-- ==== Sys2Proof/Laws/Core.lean ====
section
/-! SUPPORT. The compression core as a function, where the spec defines it. -/

namespace Sys2Proof.Machine

theorem getElem_blockWord {x : List Word} (h : x.length = 16) (k : Fin 16) : x[k.val]? = some (blockWord x k) := by
  have hk : k.val < x.length := by rw [h]; exact k.isLt
  rw [blockWord, if_pos h, List.getD_eq_getElem?_getD, List.getElem?_eq_getElem hk]
  rfl

theorem blockWord_of_getElem {x : List Word} {k : Fin 16} {v : Word} (h : x.length = 16) (hv : x[k.val]? = some v) :
    blockWord x k = v :=
  Option.some.inj ((getElem_blockWord h k).symm.trans hv)

/-- A positive number of whole blocks. -/
theorem compress_of_blocks {w : List Word} {n : Nat} (hn : 0 < n) (h : w.length = 16 * n) :
    compress w = compressBlocks n ivRegs w := by
  have hw : 0 < w.length ∧ w.length % 16 = 0 := ⟨by omega, by omega⟩
  rw [compress, if_pos hw, h, Nat.mul_div_cancel_left n (by decide)]

end Sys2Proof.Machine
end

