-- ==== Sys2Proof/Laws/State.lean ====
section
/-! SUPPORT. What each named update of the state does to each field: one lemma per field per update. -/

namespace Sys2Proof.Machine

variable (s : State)

@[simp] theorem State.withRegs_regs (r : Regs) : (s.withRegs r).regs = r := rfl
@[simp] theorem State.withRegs_snap (r : Regs) : (s.withRegs r).snap = s.snap := rfl
@[simp] theorem State.withRegs_w (r : Regs) : (s.withRegs r).w = s.w := rfl
@[simp] theorem State.withRegs_upc (r : Regs) : (s.withRegs r).upc = s.upc := rfl
@[simp] theorem State.withRegs_blk (r : Regs) : (s.withRegs r).blk = s.blk := rfl
@[simp] theorem State.withRegs_busy (r : Regs) : (s.withRegs r).busy = s.busy := rfl
@[simp] theorem State.withRegs_done (r : Regs) : (s.withRegs r).done = s.done := rfl
@[simp] theorem State.withRegs_u (r : Regs) : (s.withRegs r).u = s.u := rfl
@[simp] theorem State.withRegs_lenLo (r : Regs) : (s.withRegs r).lenLo = s.lenLo := rfl
@[simp] theorem State.withRegs_lenHi (r : Regs) : (s.withRegs r).lenHi = s.lenHi := rfl
@[simp] theorem State.withRegs_lenLoSet (r : Regs) : (s.withRegs r).lenLoSet = s.lenLoSet := rfl
@[simp] theorem State.withRegs_lenHiSet (r : Regs) : (s.withRegs r).lenHiSet = s.lenHiSet := rfl
@[simp] theorem State.withRegs_msg (r : Regs) : (s.withRegs r).msg = s.msg := rfl
@[simp] theorem State.withRegs_hex (r : Regs) : (s.withRegs r).hex = s.hex := rfl
@[simp] theorem State.withRegs_msgCap (r : Regs) : (s.withRegs r).msgCap = s.msgCap := rfl
@[simp] theorem State.withRegs_resetCount (r : Regs) : (s.withRegs r).resetCount = s.resetCount := rfl
@[simp] theorem State.withRegs_pending (r : Regs) : (s.withRegs r).pending = s.pending := rfl
@[simp] theorem State.withRegs_answers (r : Regs) : (s.withRegs r).answers = s.answers := rfl

@[simp] theorem State.withSnap_regs (r : Regs) : (s.withSnap r).regs = s.regs := rfl
@[simp] theorem State.withSnap_snap (r : Regs) : (s.withSnap r).snap = r := rfl
@[simp] theorem State.withSnap_w (r : Regs) : (s.withSnap r).w = s.w := rfl
@[simp] theorem State.withSnap_upc (r : Regs) : (s.withSnap r).upc = s.upc := rfl
@[simp] theorem State.withSnap_blk (r : Regs) : (s.withSnap r).blk = s.blk := rfl
@[simp] theorem State.withSnap_busy (r : Regs) : (s.withSnap r).busy = s.busy := rfl
@[simp] theorem State.withSnap_done (r : Regs) : (s.withSnap r).done = s.done := rfl
@[simp] theorem State.withSnap_u (r : Regs) : (s.withSnap r).u = s.u := rfl
@[simp] theorem State.withSnap_lenLo (r : Regs) : (s.withSnap r).lenLo = s.lenLo := rfl
@[simp] theorem State.withSnap_lenHi (r : Regs) : (s.withSnap r).lenHi = s.lenHi := rfl
@[simp] theorem State.withSnap_lenLoSet (r : Regs) : (s.withSnap r).lenLoSet = s.lenLoSet := rfl
@[simp] theorem State.withSnap_lenHiSet (r : Regs) : (s.withSnap r).lenHiSet = s.lenHiSet := rfl
@[simp] theorem State.withSnap_msg (r : Regs) : (s.withSnap r).msg = s.msg := rfl
@[simp] theorem State.withSnap_hex (r : Regs) : (s.withSnap r).hex = s.hex := rfl
@[simp] theorem State.withSnap_msgCap (r : Regs) : (s.withSnap r).msgCap = s.msgCap := rfl
@[simp] theorem State.withSnap_resetCount (r : Regs) : (s.withSnap r).resetCount = s.resetCount := rfl
@[simp] theorem State.withSnap_pending (r : Regs) : (s.withSnap r).pending = s.pending := rfl
@[simp] theorem State.withSnap_answers (r : Regs) : (s.withSnap r).answers = s.answers := rfl

@[simp] theorem State.withW_regs (w : List Word) : (s.withW w).regs = s.regs := rfl
@[simp] theorem State.withW_snap (w : List Word) : (s.withW w).snap = s.snap := rfl
@[simp] theorem State.withW_w (w : List Word) : (s.withW w).w = w := rfl
@[simp] theorem State.withW_upc (w : List Word) : (s.withW w).upc = s.upc := rfl
@[simp] theorem State.withW_blk (w : List Word) : (s.withW w).blk = s.blk := rfl
@[simp] theorem State.withW_busy (w : List Word) : (s.withW w).busy = s.busy := rfl
@[simp] theorem State.withW_done (w : List Word) : (s.withW w).done = s.done := rfl
@[simp] theorem State.withW_u (w : List Word) : (s.withW w).u = s.u := rfl
@[simp] theorem State.withW_lenLo (w : List Word) : (s.withW w).lenLo = s.lenLo := rfl
@[simp] theorem State.withW_lenHi (w : List Word) : (s.withW w).lenHi = s.lenHi := rfl
@[simp] theorem State.withW_lenLoSet (w : List Word) : (s.withW w).lenLoSet = s.lenLoSet := rfl
@[simp] theorem State.withW_lenHiSet (w : List Word) : (s.withW w).lenHiSet = s.lenHiSet := rfl
@[simp] theorem State.withW_msg (w : List Word) : (s.withW w).msg = s.msg := rfl
@[simp] theorem State.withW_hex (w : List Word) : (s.withW w).hex = s.hex := rfl
@[simp] theorem State.withW_msgCap (w : List Word) : (s.withW w).msgCap = s.msgCap := rfl
@[simp] theorem State.withW_resetCount (w : List Word) : (s.withW w).resetCount = s.resetCount := rfl
@[simp] theorem State.withW_pending (w : List Word) : (s.withW w).pending = s.pending := rfl
@[simp] theorem State.withW_answers (w : List Word) : (s.withW w).answers = s.answers := rfl
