-- ==== Sys2Proof/Laws/Turns.lean ====
section
/-! SUPPORT. What a step can do, by whose turn it is; what a host access can do. -/

namespace Sys2Proof.Machine

/-! ## Whose turn it is -/

theorem step_of_no_move {s : State} (h : s.pending = []) : step s = engineTurn s := by
  unfold step turn; rw [h]

theorem step_of_engine_move {s : State} {ms : List HostMove} (h : s.pending = .engine :: ms) :
    step s = engineTurn (s.withPending ms) := by
  unfold step turn; rw [h]; rfl

theorem step_of_access {s : State} {a : HostAccess} {ms : List HostMove} (h : s.pending = .access a :: ms) :
    step s = hostAccess a (s.withPending ms) := by
  unfold step turn; rw [h]; rfl

theorem step_of_reset_move {s : State} {ms : List HostMove} (h : s.pending = .reset :: ms) :
    step s = .next (s.withPending ms).resetEvent := by
  unfold step turn; rw [h]; rfl

/-- What the engine's turn can do. -/
theorem engineTurn_eq_next {s t : State} (h : engineTurn s = .next t) :
    (s.busy = true ∧ ∃ i, decode (.uop s.upc) = .instr i ∧ exec i s = .next t) ∨ (s.busy = false ∧ t = s) := by
  unfold engineTurn at h
  split at h
  · rename_i hb
    split at h
    · rename_i i hi; exact .inl ⟨hb, i, hi, h⟩
    · simp at h
  · rename_i hb; cases h; exact .inr ⟨by simpa using hb, rfl⟩

/-- What a step can do. -/
theorem step_eq_next {s t : State} (h : step s = .next t) :
    (∃ ms, engineTurn (s.withPending ms) = .next t) ∨ (∃ a ms, hostAccess a (s.withPending ms) = .next t) ∨
      (∃ ms, t = (s.withPending ms).resetEvent) := by
  cases hp : s.pending with
  | nil =>
    rw [step_of_no_move hp] at h
    exact .inl ⟨[], by rwa [show s.withPending [] = s by rw [← hp]; rfl]⟩
  | cons m ms =>
    cases m with
    | engine => rw [step_of_engine_move hp] at h; exact .inl ⟨ms, h⟩
    | access a => rw [step_of_access hp] at h; exact .inr (.inl ⟨a, ms, h⟩)
    | reset => rw [step_of_reset_move hp] at h; cases h; exact .inr (.inr ⟨ms, rfl⟩)

/-! ## Host accesses -/

/-- A word for `CTRL` that decodes is a command. -/
theorem decodeCtrl_eq_instr {v : Word} {i : Instr} (h : decodeCtrl v = .instr i) : i = .hashl ∨ i = .hashu := by
  unfold decodeCtrl at h
  by_cases h1 : v.extractLsb' 2 30 ≠ 0
  · rw [if_pos h1] at h; cases h
  · by_cases h2 : v.getLsbD 0 = false
    · rw [if_neg h1, if_pos h2] at h; cases h
    · by_cases h3 : v.getLsbD 1 = true
      · rw [if_neg h1, if_neg h2, if_pos h3] at h; cases h; exact .inr rfl
      · rw [if_neg h1, if_neg h2, if_neg h3] at h; cases h; exact .inl rfl

/-- What a write to `CTRL` can do. -/
theorem writeCtrl_eq_next {v : Word} {s t : State} (h : writeCtrl v s = .next t) :
    t = s ∨ (∃ b, s.busy = false ∧ s.lenKnown = true ∧ lengthAdmitted s.msgCap s.len = true ∧ t = s.accepted b) := by
  have hc : ∀ b, acceptCommand b s = .next t → t = s ∨ (∃ b, s.busy = false ∧ s.lenKnown = true ∧
      lengthAdmitted s.msgCap s.len = true ∧ t = s.accepted b) := fun b hb => by
    rcases (acceptCommand_eq_next_iff b s t).mp hb with ⟨-, rfl⟩ | ⟨h1, h2, h3, rfl⟩
    · exact .inl rfl
    · exact .inr ⟨b, h1, h2, h3, rfl⟩
  unfold writeCtrl at h
  split at h
  · rename_i i hi
    rcases decodeCtrl_eq_instr hi with rfl | rfl
    · exact hc false h
    · exact hc true h
  · cases h; exact .inl rfl
  · simp at h

/-- What a host access can do: answer, store, start a run, or nothing. -/
theorem hostAccess_eq_next {a : HostAccess} {s t : State} (h : hostAccess a s = .next t) :
    (∃ x, ((∃ off, a = .readReg off) ∨ (∃ n, a = .readMsg n) ∨ (∃ p, a = .readHex p)) ∧ t = s.hear x) ∨
    (∃ off v, a = .writeReg off v ∧ t = s) ∨
    (∃ v b, a = .writeReg 0x00 v ∧ s.busy = false ∧ s.lenKnown = true ∧ lengthAdmitted s.msgCap s.len = true ∧
      t = s.accepted b) ∨
    (∃ v, a = .writeReg 0x08 v ∧ s.busy = false ∧ t = s.withLenLo v) ∨
    (∃ v, a = .writeReg 0x0C v ∧ s.busy = false ∧ t = s.withLenHi v) ∨
    (∃ n b, a = .writeMsg n b ∧ msgIndexExists s.msgCap n = true ∧ s.busy = false ∧ t = s.withMsg (s.msg.write n b)) := by
  cases a with
  | readReg off =>
    simp only [hostAccess, readRegister] at h
    refine .inl ?_
    split at h
    · cases h; exact ⟨_, .inl ⟨_, rfl⟩, rfl⟩
    · cases h; exact ⟨_, .inl ⟨_, rfl⟩, rfl⟩
    · cases h; exact ⟨_, .inl ⟨_, rfl⟩, rfl⟩
    · cases h; exact ⟨_, .inl ⟨_, rfl⟩, rfl⟩
    · simp at h
  | writeReg off v =>
    simp only [hostAccess, writeRegister] at h
    split at h
    · rcases writeCtrl_eq_next h with rfl | ⟨b, h1, h2, h3, rfl⟩
      · exact .inr (.inl ⟨_, _, rfl, rfl⟩)
      · exact .inr (.inr (.inl ⟨_, b, rfl, h1, h2, h3, rfl⟩))
    · split at h
      · simp at h
      · rename_i hb; cases h; exact .inr (.inr (.inr (.inl ⟨_, rfl, by simpa using hb, rfl⟩)))
    · split at h
      · simp at h
      · rename_i hb; cases h; exact .inr (.inr (.inr (.inr (.inl ⟨_, rfl, by simpa using hb, rfl⟩))))
    · cases h; exact .inr (.inl ⟨_, _, rfl, rfl⟩)
  | readMsg n =>
    simp only [hostAccess, readMessage] at h
    split at h
    · split at h
      · cases h; exact .inl ⟨_, .inr (.inl ⟨_, rfl⟩), rfl⟩
      · simp at h
    · simp at h
  | writeMsg n b =>
    simp only [hostAccess, writeMessage] at h
    split at h
    · rename_i he
      split at h
      · simp at h
      · rename_i hb; cases h; exact .inr (.inr (.inr (.inr (.inr ⟨_, _, rfl, he, by simpa using hb, rfl⟩))))
    · simp at h
  | readHex p =>
    simp only [hostAccess, readResult] at h
    split at h
    · split at h
      · cases h; exact .inl ⟨_, .inr (.inr ⟨_, rfl⟩), rfl⟩
      · simp at h
    · simp at h
  | writeHex p b =>
    simp only [hostAccess] at h
    split at h <;> simp at h

end Sys2Proof.Machine
end

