/-- From one step to the next the roles move one place on. -/
theorem roles_succ (n : Nat) (q : Regs) : Stated.roles (n + 1) q = (Stated.roles n q).turn := by
  have hcases : n % 4 = 0 ∨ n % 4 = 1 ∨ n % 4 = 2 ∨ n % 4 = 3 := by omega
  rcases hcases with h | h | h | h <;> simp [Stated.roles, Regs.turn, Nat.add_mod, h]

/-- With the data at rest, a step changes the register in the role of `A` and no other. -/
theorem roles_atRest (i : Fin 64) (x : Word) (q : Regs) :
    Stated.roles i.val (Stated.atRest i x q) =
      { Stated.roles i.val q with a := stepValue i x (Stated.roles i.val q) } := by
  have hcases : i.val % 4 = 0 ∨ i.val % 4 = 1 ∨ i.val % 4 = 2 ∨ i.val % 4 = 3 := by omega
  rcases hcases with h | h | h | h <;> simp [Stated.roles, Stated.atRest, stepValue, roundStep, stepFormula, h]

/-- One step of the two forms: the registers of the moving form stay those of the other under the roles. -/
theorem roundStep_roles (i : Fin 64) (x : Word) (q : Regs) :
    roundStep i (Stated.roles i.val q) x = Stated.roles (i.val + 1) (Stated.atRest i x q) := by
  rw [roles_succ, roles_atRest, roundStep_eq_turn]

/-- One more of the 64 steps. -/
theorem foldl_take_finRange_succ {α : Type} (f : α → Fin 64 → α) (a : α) {n : Nat} (hn : n < 64) :
    ((List.finRange 64).take (n + 1)).foldl f a = f (((List.finRange 64).take n).foldl f a) ⟨n, hn⟩ := by
  have hlen : n < (List.finRange 64).length := by rwa [List.length_finRange]
  rw [List.take_succ_eq_append_getElem hlen, List.foldl_append, List.getElem_finRange]
  rfl

/-- The two forms agree after any number of steps, whatever the message words `y` are (spec/41_core_entry.md R168). -/
theorem foldl_roundStep_eq_roles (y : Fin 64 → Word) (r : Regs) {n : Nat} (hn : n ≤ 64) :
    ((List.finRange 64).take n).foldl (fun q i => roundStep i q (y i)) r =
      Stated.roles n (((List.finRange 64).take n).foldl (fun q i => Stated.atRest i (y i) q) r) := by
  induction n with
  | zero => rfl
  | succ n ih =>
    rw [foldl_take_finRange_succ _ _ hn, foldl_take_finRange_succ _ _ hn, ih (Nat.le_of_lt hn)]
    exact roundStep_roles ⟨n, hn⟩ _ _

/-- Settles O30: after 64 steps, a multiple of 4, every register is in its own role again. -/
theorem dataAtRestFormAgrees : Obligations.DataAtRestFormAgrees := by
  refine fun r x => ⟨getElem_blockWord, fun n hn => foldl_roundStep_eq_roles _ r hn, ?_⟩
  have h64 := foldl_roundStep_eq_roles (fun i => blockWord x (kOf i)) r le_rfl
  rwa [List.take_of_length_le List.length_finRange.le] at h64

end Sys2Proof.Machine
end

section
/-! PROOFS. The sequencer (spec/46_chain_sequencer.md R270 to R280): `CHAIN`, a pass and the whole core wherever they
begin, the successor of each micro-operation, and the codes that a run executes. -/

namespace Sys2Proof.Machine

/-! ## `CHAIN` -/

theorem plusRegs_eq_add (r q : Regs) : Stated.plusRegs r q = r.add q := by
  simp only [Stated.plusRegs, Regs.add, add32_eq_ofNat_plus]

/-- Settles O24, by the two cases of the test on `BLK`. -/
theorem chainAddsTheSnapshotAndAdvances : Obligations.ChainAddsTheSnapshotAndAdvances := by
  intro s
  rw [plusRegs_eq_add]
  exact ⟨fun hlt => (execChain_eq s).trans (if_pos hlt), fun hge => (execChain_eq s).trans (if_neg hge)⟩

/-! ## The core as a list of instructions

A path begins at the code in `UPC`; a list of instructions does not ask for it. `SNAP` and `INIT` do not read `UPC`, so
a list that begins with one of them leaves from any `UPC` what it leaves from its own code. -/

theorem execAll_cons_congr {i : Instr} (is : List Instr) {s t : State} (h : exec i s = exec i t) :
    execAll (i :: is) s = execAll (i :: is) t := by
  simp only [execAll, h]
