-- ==== Sys2Proof/Config.lean ====
section
/-! DEFINITION. The free values: what the spec leaves open has no body here, so no proof can see a value. -/

namespace Sys2Proof

/-- A fresh free value: the n-th value that the spec leaves undefined (log entry 1). No body: nothing can evaluate it. -/
opaque Config.free : Nat → Word

/-- What byte `addr` of memory `mem` reads as while nothing has written it since the memory's contents were last lost,
`era` counting those losses (log entry 2). -/
opaque Config.unwritten : (mem era addr : Nat) → Byte

/-- The identity block of the chip that the spec leaves to the part: serial numbers, VPD bytes, controller strings,
read by field number and byte (log entry 3). -/
opaque Config.partByte : Nat → Nat → Byte

/-- The value the spec leaves open at its point `k`, as a function of the operands (log entry 1): a rounding or overflow the
spec does not state, or an effect it calls undefined. -/
opaque Config.openVal : Nat → List Int → Int

end Sys2Proof
end

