-- ==== Sys2Proof/Machine/Regs.lean ====
section
/-! DEFINITION. Every register of the spec's register tables: its address, strides, width, reset value and the bits of each
access code (R9, R10), and every named field. -/

namespace Sys2Proof

/-- SPR_GEO_BASE (chapter 01). -/
def R.SPR_GEO_BASE : RegDef :=
  ⟨0x40700000, 1, 0x0, 1, 0x0, 4, fun _ _ => 0x0, 0xffffffc0, 0x0, 0x0, 0x0, 0x0, []⟩

/-- SPR_GEO_CTL (chapter 01). -/
def R.SPR_GEO_CTL : RegDef :=
  ⟨0x40700004, 1, 0x0, 1, 0x0, 4, fun _ _ => 0x0, 0x0, 0x0, 0x0, 0x0, 0x1, []⟩

/-- SPR_GEO_STAT (chapter 01). -/
def R.SPR_GEO_STAT : RegDef :=
  ⟨0x40700008, 1, 0x0, 1, 0x0, 4, fun _ _ => 0x0, 0x0, 0x0, 0x0, 0x0, 0x0, []⟩

/-- SPR_FENCE_HEAD (chapter 01). -/
def R.SPR_FENCE_HEAD : RegDef :=
  ⟨0x40700010, 2, 0x4, 1, 0x0, 4, fun _ _ => 0x0, 0xffffffff, 0x0, 0x0, 0x0, 0x0, []⟩

/-- SPR_FENCE_ARM (chapter 01). -/
def R.SPR_FENCE_ARM : RegDef :=
  ⟨0x40700018, 1, 0x0, 1, 0x0, 4, fun _ _ => 0x0, 0xf, 0x0, 0x0, 0x0, 0x0, []⟩

/-- SPR_FENCE_DRAIN (chapter 01). -/
def R.SPR_FENCE_DRAIN : RegDef :=
  ⟨0x40700020, 2, 0x4, 1, 0x0, 4, fun _ _ => 0x0, 0x0, 0x0, 0x0, 0x0, 0x0, []⟩

/-- SPR_SURF_UNREACH (chapter 01). -/
def R.SPR_SURF_UNREACH : RegDef :=
  ⟨0x40700028, 1, 0x0, 1, 0x0, 4, fun _ _ => 0x0, 0x0, 0x0, 0x0, 0x0, 0x0, []⟩

/-- SPR_RFENCE_n (chapter 01). -/
def R.SPR_RFENCE : RegDef :=
  ⟨0x40700100, 64, 0x8, 1, 0x0, 8, fun _ _ => 0x0, 0x3fffff83ffffff, 0x0, 0x0, 0x0, 0x0, []⟩

/-- LANE_ALK_CTL_n (chapter 02). -/
def R.LANE_ALK_CTL : RegDef :=
  ⟨0x40540000, 4, 0x1000, 1, 0x0, 4, fun _ _ => 0xa09, 0xff09, 0xf0, 0x0, 0x0, 0x4, []⟩

/-- LANE_ALK_STAT_n (chapter 02). -/
def R.LANE_ALK_STAT : RegDef :=
  ⟨0x40540004, 4, 0x1000, 1, 0x0, 4, fun _ _ => 0x8, 0x0, 0x0, 0x0, 0x0, 0x0, []⟩

/-- LANE_ALK_ID_n (chapter 02). -/
def R.LANE_ALK_ID : RegDef :=
  ⟨0x40540008, 4, 0x1000, 1, 0x0, 4, fun _ _ => 0x0, 0x0, 0x0, 0x0, 0x0, 0x0, []⟩

/-- LANE_ALK_PERS_n (chapter 02). -/
def R.LANE_ALK_PERS : RegDef :=
  ⟨0x4054000c, 4, 0x1000, 1, 0x0, 4, fun _ _ => 0x0, 0x0, 0x0, 0x0, 0x0, 0x0, []⟩

/-- LANE_ALK_ERR_n (chapter 02). -/
def R.LANE_ALK_ERR : RegDef :=
  ⟨0x40540010, 4, 0x1000, 1, 0x0, 4, fun _ _ => 0x0, 0x0, 0x0, 0x0, 0x0, 0x0, [(31, 24), (23, 16), (15, 8), (7, 0)]⟩

/-- LANE_ALK_REG_CMD_n (chapter 02). -/
def R.LANE_ALK_REG_CMD : RegDef :=
  ⟨0x40540014, 4, 0x1000, 1, 0x0, 4, fun _ _ => 0x0, 0x4000ffff, 0x0, 0x0, 0x80000000, 0x0, []⟩

/-- LANE_ALK_REG_DATA_n (chapter 02). -/
def R.LANE_ALK_REG_DATA : RegDef :=
  ⟨0x40540018, 4, 0x1000, 1, 0x0, 4, fun _ _ => 0x0, 0xffff, 0x0, 0x0, 0x0, 0x0, []⟩

/-- LANE_ALK_SNS_n (chapter 02). -/
def R.LANE_ALK_SNS : RegDef :=
  ⟨0x4054001c, 4, 0x1000, 1, 0x0, 4, fun _ _ => 0x0, 0x3fff0, 0x0, 0x40000000, 0x80000000, 0x0, []⟩

/-- LANE_CTL_n (chapter 03). -/
def R.LANE_CTL : RegDef :=
  ⟨0x40500000, 64, 0x1000, 1, 0x0, 4, fun _ _ => 0x110000, 0xff0003, 0x0, 0x0, 0x8, 0x0, []⟩

/-- LANE_STAT_n (chapter 03). -/
def R.LANE_STAT : RegDef :=
  ⟨0x40500004, 64, 0x1000, 1, 0x0, 4, fun _ _ => 0x0, 0x0, 0x0, 0x0, 0x0, 0x0, []⟩

/-- LANE_AFE_n (chapter 03). -/
def R.LANE_AFE : RegDef :=
  ⟨0x40500008, 64, 0x1000, 1, 0x0, 4, fun _ _ => 0x4203, 0xff0ffff, 0x0, 0x0, 0x0, 0x0, []⟩

/-- LANE_AGC_n (chapter 03). -/
def R.LANE_AGC : RegDef :=
  ⟨0x4050000c, 64, 0x1000, 1, 0x0, 4, fun _ _ => 0xa5dc200, 0x8fffffff, 0x0, 0x0, 0x0, 0x0, []⟩

/-- LANE_TGT_LO_n (chapter 03). -/
def R.LANE_TGT_LO : RegDef :=
  ⟨0x40500010, 64, 0x1000, 1, 0x0, 4, fun _ _ => 0x2000100, 0xfff0fff, 0x0, 0x0, 0x0, 0x0, []⟩

/-- LANE_TGT_MID_n (chapter 03). -/
def R.LANE_TGT_MID : RegDef :=
  ⟨0x40500014, 64, 0x1000, 1, 0x0, 4, fun _ _ => 0x100, 0xfff0fff, 0x0, 0x0, 0x0, 0x0, []⟩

═══

What to produce
Show all lines above holding "rcases".

Reply
    rcases (acceptCommand_eq_next_iff b s t).mp hb with ⟨-, rfl⟩ | ⟨h1, h2, h3, rfl⟩
    rcases decodeCtrl_eq_instr hi with rfl | rfl
    · rcases writeCtrl_eq_next h with rfl | ⟨b, h1, h2, h3, rfl⟩
  rcases hcases with h | h | h | h <;> simp [Stated.roles, Regs.turn, Nat.add_mod, h]
  rcases hcases with h | h | h | h <;> simp [Stated.roles, Stated.atRest, stepValue, roundStep, stepFormula, h]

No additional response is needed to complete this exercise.